## [What you should do]
In which lines of the data does the string "decodeTableWord" appear? Copy every one.

(Collected data)
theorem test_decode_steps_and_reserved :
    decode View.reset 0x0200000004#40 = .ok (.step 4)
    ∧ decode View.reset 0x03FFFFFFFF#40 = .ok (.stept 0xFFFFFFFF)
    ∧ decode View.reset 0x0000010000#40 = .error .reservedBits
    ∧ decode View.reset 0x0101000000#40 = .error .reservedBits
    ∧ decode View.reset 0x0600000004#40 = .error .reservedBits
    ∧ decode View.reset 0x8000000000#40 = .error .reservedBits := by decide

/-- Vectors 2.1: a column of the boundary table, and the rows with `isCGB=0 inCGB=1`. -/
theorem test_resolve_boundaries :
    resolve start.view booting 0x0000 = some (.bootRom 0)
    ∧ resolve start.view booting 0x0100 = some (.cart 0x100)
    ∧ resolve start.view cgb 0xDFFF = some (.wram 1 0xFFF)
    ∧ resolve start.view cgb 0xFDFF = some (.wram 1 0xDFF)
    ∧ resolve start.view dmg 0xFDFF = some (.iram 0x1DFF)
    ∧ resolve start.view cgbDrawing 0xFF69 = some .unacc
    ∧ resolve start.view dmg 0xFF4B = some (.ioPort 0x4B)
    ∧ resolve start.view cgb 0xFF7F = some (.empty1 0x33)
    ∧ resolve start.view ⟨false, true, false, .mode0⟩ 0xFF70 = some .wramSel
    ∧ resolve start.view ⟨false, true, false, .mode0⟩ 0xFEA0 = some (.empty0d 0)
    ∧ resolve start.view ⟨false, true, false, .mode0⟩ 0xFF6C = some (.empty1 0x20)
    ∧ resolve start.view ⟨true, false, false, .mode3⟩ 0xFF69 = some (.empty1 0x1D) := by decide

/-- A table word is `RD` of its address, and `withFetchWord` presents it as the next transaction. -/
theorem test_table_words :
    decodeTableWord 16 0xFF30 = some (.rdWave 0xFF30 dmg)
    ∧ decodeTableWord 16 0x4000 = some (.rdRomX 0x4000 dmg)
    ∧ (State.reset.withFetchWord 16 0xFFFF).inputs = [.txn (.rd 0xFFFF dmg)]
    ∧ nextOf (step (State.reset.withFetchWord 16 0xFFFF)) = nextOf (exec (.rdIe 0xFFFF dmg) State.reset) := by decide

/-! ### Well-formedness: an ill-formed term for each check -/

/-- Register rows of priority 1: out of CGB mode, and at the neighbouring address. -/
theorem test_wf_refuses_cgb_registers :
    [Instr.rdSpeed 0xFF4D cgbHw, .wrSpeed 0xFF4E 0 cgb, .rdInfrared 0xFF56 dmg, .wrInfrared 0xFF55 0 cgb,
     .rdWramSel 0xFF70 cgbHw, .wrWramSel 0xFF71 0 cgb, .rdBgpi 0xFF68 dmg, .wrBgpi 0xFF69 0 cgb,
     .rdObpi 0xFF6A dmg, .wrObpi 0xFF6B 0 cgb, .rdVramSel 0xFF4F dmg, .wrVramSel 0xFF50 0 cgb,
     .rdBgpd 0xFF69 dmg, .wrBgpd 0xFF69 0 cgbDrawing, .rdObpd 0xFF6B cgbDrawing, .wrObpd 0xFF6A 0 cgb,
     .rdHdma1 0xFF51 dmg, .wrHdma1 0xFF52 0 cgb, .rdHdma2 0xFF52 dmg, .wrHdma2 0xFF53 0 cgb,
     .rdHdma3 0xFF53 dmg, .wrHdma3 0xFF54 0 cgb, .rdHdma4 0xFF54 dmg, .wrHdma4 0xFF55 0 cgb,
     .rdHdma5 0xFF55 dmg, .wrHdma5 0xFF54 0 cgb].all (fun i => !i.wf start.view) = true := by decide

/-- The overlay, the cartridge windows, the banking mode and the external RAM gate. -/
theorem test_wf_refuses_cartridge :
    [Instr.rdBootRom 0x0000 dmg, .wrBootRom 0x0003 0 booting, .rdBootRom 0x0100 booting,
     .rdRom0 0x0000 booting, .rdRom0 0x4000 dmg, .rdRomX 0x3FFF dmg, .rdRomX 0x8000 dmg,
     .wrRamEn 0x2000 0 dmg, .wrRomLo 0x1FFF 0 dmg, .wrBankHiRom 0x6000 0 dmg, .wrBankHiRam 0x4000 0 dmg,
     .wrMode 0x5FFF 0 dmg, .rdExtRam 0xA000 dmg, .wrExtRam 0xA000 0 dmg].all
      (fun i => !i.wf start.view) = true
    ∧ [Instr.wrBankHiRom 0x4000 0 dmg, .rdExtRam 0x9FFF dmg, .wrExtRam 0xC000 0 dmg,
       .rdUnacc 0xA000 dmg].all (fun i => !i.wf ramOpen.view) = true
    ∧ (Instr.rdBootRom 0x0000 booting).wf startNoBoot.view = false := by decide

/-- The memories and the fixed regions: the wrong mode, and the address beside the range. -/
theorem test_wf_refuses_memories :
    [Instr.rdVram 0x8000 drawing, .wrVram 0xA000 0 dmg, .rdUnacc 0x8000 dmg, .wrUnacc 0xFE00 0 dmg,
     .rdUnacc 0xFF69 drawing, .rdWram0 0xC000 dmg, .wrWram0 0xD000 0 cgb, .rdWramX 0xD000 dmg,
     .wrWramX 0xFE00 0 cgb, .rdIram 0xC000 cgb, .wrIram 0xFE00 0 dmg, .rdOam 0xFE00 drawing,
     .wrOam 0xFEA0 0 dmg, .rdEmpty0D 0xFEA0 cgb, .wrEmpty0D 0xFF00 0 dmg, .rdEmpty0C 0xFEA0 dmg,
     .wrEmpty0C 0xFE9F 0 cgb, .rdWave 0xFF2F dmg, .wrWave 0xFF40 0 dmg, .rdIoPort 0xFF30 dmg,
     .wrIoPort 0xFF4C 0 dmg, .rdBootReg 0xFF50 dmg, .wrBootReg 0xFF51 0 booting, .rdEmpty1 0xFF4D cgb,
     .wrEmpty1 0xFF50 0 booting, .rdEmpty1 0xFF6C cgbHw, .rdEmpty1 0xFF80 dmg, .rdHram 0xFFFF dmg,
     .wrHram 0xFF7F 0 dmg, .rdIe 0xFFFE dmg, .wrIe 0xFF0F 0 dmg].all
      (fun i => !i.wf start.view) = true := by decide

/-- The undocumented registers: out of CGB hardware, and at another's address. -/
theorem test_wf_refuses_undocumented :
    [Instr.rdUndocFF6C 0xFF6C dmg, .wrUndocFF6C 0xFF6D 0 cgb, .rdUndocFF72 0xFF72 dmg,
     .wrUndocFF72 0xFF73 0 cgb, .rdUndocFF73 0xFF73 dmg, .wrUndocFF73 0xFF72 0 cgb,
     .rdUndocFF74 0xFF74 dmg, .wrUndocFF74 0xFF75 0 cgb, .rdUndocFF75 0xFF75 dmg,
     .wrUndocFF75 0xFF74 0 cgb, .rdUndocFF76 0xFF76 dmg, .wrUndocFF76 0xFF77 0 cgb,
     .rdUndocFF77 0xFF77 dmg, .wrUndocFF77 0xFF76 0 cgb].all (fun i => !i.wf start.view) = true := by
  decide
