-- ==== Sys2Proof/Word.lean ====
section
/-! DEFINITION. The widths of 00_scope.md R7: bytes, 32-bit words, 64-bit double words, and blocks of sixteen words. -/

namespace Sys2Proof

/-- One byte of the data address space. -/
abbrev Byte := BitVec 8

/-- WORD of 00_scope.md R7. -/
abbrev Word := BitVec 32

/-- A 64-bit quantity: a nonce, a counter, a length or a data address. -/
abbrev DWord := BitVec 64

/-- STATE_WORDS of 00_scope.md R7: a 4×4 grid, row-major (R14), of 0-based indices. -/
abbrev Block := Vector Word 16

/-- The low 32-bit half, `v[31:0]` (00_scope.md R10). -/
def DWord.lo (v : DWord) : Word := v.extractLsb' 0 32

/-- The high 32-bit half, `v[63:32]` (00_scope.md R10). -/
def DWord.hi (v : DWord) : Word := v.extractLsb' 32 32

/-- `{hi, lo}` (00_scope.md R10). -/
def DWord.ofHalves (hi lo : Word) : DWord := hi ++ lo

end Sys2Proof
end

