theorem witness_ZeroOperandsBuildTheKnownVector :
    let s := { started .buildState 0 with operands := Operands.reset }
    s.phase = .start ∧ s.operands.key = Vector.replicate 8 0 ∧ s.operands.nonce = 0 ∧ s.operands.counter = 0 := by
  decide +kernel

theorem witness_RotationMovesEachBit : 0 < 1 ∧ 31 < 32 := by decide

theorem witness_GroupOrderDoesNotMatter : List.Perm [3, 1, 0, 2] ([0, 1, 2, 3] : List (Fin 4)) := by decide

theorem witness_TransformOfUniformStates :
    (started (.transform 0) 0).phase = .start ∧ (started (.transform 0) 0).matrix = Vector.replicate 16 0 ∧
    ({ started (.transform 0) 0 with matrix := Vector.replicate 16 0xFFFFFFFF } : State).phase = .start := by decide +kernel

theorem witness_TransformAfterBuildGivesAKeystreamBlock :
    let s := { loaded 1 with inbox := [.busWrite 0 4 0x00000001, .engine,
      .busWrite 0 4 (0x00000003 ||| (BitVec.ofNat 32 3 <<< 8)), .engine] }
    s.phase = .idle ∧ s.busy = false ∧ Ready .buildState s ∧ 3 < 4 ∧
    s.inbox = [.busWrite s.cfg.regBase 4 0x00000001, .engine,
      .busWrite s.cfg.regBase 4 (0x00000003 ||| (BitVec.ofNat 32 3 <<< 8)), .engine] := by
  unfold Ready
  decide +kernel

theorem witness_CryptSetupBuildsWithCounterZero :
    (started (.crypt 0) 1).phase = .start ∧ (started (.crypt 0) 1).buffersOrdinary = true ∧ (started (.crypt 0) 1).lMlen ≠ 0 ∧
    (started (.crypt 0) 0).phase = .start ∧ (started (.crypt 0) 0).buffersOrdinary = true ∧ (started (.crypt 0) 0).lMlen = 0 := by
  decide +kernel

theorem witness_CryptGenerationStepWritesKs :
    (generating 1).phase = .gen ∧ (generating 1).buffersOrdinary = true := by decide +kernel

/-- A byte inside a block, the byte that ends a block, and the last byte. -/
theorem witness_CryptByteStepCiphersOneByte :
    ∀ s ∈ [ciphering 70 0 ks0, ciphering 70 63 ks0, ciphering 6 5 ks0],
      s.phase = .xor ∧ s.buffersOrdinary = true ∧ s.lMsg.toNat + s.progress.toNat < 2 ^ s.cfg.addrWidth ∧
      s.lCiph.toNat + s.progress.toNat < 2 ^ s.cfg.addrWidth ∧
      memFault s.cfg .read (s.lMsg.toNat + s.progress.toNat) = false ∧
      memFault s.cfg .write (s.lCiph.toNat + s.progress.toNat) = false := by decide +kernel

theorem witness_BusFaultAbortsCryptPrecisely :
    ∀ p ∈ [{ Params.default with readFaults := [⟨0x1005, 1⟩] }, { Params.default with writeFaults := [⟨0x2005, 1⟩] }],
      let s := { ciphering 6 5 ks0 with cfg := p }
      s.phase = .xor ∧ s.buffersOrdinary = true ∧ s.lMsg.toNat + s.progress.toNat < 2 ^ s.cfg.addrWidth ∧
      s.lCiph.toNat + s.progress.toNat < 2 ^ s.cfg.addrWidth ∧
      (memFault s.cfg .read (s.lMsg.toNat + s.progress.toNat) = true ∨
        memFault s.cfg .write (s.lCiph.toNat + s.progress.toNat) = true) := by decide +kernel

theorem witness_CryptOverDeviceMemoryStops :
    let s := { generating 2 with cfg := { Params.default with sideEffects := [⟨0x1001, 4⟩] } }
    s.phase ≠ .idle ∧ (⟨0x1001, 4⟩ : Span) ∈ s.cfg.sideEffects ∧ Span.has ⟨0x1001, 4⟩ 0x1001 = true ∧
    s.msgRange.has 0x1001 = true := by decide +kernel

## [Problem solution]
    decodeTableWord 16 0xFF30 = some (.rdWave 0xFF30 dmg)
    ∧ decodeTableWord 16 0x4000 = some (.rdRomX 0x4000 dmg)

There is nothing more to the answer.